> _EXERCISE GOAL_: Some lines below hold "assumption". Pick them out and copy them.

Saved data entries
■ ■ ■ ■ ■ ■ ■

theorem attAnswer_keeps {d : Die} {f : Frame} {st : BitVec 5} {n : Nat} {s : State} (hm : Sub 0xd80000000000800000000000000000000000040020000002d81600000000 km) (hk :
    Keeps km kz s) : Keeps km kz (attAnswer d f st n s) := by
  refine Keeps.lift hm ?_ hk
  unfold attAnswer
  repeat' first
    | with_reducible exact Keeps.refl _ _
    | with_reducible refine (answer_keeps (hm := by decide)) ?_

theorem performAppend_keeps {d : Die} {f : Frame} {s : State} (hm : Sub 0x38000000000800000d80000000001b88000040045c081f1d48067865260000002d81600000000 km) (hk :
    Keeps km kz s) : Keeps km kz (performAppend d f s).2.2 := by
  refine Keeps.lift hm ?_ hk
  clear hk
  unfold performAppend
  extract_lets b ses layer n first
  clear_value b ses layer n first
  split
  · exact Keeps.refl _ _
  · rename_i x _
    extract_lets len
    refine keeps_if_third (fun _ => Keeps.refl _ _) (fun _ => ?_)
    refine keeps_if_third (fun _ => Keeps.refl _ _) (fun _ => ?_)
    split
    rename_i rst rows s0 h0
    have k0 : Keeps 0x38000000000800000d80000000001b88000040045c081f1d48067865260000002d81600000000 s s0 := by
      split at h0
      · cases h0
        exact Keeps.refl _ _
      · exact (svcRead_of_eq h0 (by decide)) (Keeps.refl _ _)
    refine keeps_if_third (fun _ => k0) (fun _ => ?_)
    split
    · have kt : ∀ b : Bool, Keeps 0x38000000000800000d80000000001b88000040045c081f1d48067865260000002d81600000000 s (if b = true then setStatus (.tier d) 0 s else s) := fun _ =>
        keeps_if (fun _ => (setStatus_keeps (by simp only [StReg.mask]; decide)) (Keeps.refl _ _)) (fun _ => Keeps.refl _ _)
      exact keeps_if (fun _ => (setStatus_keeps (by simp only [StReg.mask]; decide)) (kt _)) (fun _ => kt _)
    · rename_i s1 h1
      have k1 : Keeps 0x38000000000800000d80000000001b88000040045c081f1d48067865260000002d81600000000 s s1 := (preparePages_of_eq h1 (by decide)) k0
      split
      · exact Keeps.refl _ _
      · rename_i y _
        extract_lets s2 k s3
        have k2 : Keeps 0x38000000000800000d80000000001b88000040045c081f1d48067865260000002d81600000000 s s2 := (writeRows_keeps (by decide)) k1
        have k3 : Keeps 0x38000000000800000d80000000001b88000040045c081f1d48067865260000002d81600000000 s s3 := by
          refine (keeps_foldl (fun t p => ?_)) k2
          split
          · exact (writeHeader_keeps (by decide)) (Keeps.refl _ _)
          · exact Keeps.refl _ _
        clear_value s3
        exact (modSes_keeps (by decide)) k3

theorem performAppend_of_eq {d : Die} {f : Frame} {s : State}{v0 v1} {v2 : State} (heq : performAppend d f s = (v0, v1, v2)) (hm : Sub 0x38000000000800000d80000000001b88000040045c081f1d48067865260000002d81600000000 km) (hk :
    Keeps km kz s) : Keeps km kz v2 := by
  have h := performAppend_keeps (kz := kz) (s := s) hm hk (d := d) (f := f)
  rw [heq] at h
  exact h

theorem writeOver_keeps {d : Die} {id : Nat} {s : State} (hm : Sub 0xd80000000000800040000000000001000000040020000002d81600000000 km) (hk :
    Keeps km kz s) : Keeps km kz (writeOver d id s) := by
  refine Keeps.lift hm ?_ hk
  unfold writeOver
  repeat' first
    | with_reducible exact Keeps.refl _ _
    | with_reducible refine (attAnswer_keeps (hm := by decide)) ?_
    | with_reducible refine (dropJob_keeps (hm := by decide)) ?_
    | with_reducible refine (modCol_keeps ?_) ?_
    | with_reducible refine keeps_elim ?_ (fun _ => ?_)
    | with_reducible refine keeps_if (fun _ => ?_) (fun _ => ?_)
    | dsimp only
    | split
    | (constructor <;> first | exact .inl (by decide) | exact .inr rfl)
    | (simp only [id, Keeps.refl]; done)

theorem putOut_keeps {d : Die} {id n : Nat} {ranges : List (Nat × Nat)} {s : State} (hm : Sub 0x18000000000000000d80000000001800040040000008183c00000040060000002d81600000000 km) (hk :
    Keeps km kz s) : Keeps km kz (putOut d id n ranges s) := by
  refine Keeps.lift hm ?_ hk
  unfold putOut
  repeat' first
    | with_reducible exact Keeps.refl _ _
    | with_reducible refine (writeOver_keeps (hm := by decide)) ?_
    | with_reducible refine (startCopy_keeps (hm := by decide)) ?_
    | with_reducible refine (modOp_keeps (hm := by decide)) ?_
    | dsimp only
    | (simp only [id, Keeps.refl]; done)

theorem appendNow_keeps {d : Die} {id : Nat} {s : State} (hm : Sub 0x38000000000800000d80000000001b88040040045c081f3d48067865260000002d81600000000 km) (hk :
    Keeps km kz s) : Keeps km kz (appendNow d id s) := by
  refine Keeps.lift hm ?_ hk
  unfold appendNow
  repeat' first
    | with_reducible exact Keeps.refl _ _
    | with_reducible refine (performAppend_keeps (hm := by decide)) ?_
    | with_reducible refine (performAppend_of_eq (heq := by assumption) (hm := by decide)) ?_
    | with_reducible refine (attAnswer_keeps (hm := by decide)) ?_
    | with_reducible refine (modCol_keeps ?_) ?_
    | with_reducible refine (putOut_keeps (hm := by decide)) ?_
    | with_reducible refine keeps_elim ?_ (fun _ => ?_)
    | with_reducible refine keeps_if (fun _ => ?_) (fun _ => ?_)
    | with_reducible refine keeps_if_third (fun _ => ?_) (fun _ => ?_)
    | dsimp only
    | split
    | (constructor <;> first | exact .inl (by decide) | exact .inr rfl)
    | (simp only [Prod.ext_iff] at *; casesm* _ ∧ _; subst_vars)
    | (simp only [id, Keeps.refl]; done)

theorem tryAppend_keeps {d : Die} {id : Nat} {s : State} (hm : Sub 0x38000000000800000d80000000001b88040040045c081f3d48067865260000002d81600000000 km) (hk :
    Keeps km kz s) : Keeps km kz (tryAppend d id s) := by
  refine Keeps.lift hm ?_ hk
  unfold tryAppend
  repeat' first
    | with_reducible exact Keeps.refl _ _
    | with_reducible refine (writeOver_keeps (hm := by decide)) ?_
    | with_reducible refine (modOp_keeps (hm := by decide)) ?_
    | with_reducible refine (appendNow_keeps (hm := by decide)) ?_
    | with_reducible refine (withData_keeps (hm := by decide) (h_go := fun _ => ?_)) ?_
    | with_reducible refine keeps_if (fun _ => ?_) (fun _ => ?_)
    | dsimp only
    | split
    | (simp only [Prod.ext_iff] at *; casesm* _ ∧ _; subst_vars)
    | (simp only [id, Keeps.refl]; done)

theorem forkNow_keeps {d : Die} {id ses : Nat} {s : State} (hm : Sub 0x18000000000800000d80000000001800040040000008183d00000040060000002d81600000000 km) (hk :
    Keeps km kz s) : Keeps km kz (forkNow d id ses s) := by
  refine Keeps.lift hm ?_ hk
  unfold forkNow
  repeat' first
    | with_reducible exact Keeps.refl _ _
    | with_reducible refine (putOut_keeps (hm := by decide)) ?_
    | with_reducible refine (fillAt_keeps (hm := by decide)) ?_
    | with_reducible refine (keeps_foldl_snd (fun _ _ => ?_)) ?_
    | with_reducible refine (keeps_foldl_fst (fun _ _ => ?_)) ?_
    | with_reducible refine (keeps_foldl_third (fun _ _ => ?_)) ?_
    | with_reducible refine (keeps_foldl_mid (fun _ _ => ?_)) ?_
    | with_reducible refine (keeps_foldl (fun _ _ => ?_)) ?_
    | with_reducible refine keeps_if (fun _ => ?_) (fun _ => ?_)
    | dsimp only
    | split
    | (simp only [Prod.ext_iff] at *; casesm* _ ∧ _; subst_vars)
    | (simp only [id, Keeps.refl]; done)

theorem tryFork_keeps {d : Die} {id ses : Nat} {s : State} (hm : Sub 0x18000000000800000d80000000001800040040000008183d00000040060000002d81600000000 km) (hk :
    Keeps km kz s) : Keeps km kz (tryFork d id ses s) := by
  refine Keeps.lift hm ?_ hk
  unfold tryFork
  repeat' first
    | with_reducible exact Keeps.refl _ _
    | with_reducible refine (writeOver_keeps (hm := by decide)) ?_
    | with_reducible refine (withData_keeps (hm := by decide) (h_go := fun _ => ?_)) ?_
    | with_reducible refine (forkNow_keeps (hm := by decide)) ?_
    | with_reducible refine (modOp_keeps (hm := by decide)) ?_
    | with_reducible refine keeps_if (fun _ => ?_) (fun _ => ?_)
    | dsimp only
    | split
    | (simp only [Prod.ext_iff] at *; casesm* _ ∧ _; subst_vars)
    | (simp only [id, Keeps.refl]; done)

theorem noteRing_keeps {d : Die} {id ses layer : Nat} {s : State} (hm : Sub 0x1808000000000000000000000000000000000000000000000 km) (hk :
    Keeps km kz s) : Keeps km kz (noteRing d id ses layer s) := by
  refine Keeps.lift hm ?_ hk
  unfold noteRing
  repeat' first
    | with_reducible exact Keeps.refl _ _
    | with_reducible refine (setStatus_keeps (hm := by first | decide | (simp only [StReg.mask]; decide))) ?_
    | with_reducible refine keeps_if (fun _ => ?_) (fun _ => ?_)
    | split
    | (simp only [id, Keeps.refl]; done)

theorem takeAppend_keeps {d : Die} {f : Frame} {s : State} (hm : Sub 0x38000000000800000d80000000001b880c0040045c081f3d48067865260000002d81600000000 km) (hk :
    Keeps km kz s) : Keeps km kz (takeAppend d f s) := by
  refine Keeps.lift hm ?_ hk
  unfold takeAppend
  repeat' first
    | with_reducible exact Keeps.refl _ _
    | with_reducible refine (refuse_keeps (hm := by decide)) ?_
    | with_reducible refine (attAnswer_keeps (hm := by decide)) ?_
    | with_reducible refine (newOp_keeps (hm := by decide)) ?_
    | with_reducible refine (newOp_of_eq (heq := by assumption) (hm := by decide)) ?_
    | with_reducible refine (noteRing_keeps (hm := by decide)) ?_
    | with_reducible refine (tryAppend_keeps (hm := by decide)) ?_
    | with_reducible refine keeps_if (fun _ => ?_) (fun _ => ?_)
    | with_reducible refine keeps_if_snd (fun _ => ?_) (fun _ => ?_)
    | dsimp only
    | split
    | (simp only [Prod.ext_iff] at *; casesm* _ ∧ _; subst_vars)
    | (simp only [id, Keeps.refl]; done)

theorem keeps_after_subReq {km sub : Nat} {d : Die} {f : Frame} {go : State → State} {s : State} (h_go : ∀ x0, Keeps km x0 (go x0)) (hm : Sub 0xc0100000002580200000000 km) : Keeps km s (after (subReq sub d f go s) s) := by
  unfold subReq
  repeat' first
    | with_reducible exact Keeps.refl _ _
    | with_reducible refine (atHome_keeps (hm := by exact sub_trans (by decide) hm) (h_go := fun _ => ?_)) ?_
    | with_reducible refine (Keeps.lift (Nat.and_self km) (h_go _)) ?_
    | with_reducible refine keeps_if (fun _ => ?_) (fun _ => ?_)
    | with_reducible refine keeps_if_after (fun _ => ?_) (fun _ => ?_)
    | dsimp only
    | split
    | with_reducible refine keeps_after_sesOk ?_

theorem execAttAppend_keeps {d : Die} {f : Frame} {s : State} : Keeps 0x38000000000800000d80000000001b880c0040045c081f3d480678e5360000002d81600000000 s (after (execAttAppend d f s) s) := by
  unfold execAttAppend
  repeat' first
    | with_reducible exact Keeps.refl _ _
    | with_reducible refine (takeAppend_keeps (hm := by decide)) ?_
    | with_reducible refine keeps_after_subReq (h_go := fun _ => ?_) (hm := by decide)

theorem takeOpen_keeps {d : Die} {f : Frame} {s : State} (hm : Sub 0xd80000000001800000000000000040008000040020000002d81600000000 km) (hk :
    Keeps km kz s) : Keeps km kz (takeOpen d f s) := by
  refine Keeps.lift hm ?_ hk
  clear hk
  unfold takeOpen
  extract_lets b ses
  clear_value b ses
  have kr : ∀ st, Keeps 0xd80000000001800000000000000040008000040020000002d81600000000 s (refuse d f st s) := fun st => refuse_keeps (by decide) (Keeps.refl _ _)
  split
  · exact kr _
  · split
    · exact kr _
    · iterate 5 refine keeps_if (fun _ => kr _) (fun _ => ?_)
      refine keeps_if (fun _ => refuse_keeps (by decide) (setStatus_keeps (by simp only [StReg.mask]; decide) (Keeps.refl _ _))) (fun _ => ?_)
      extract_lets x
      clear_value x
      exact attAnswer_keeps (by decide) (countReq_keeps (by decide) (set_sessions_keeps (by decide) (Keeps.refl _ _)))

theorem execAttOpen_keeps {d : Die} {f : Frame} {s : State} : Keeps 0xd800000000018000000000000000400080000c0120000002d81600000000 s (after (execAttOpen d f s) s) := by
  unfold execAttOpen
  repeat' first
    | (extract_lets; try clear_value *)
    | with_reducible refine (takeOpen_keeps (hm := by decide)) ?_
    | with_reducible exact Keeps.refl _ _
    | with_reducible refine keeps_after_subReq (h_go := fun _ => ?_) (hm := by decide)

■ ■ ■ ■ ■ ■ ■

> _RESPONSE TO THE TASK_:
    | with_reducible refine (performAppend_of_eq (heq := by assumption) (hm := by decide)) ?_
    | with_reducible refine (newOp_of_eq (heq := by assumption) (hm := by decide)) ?_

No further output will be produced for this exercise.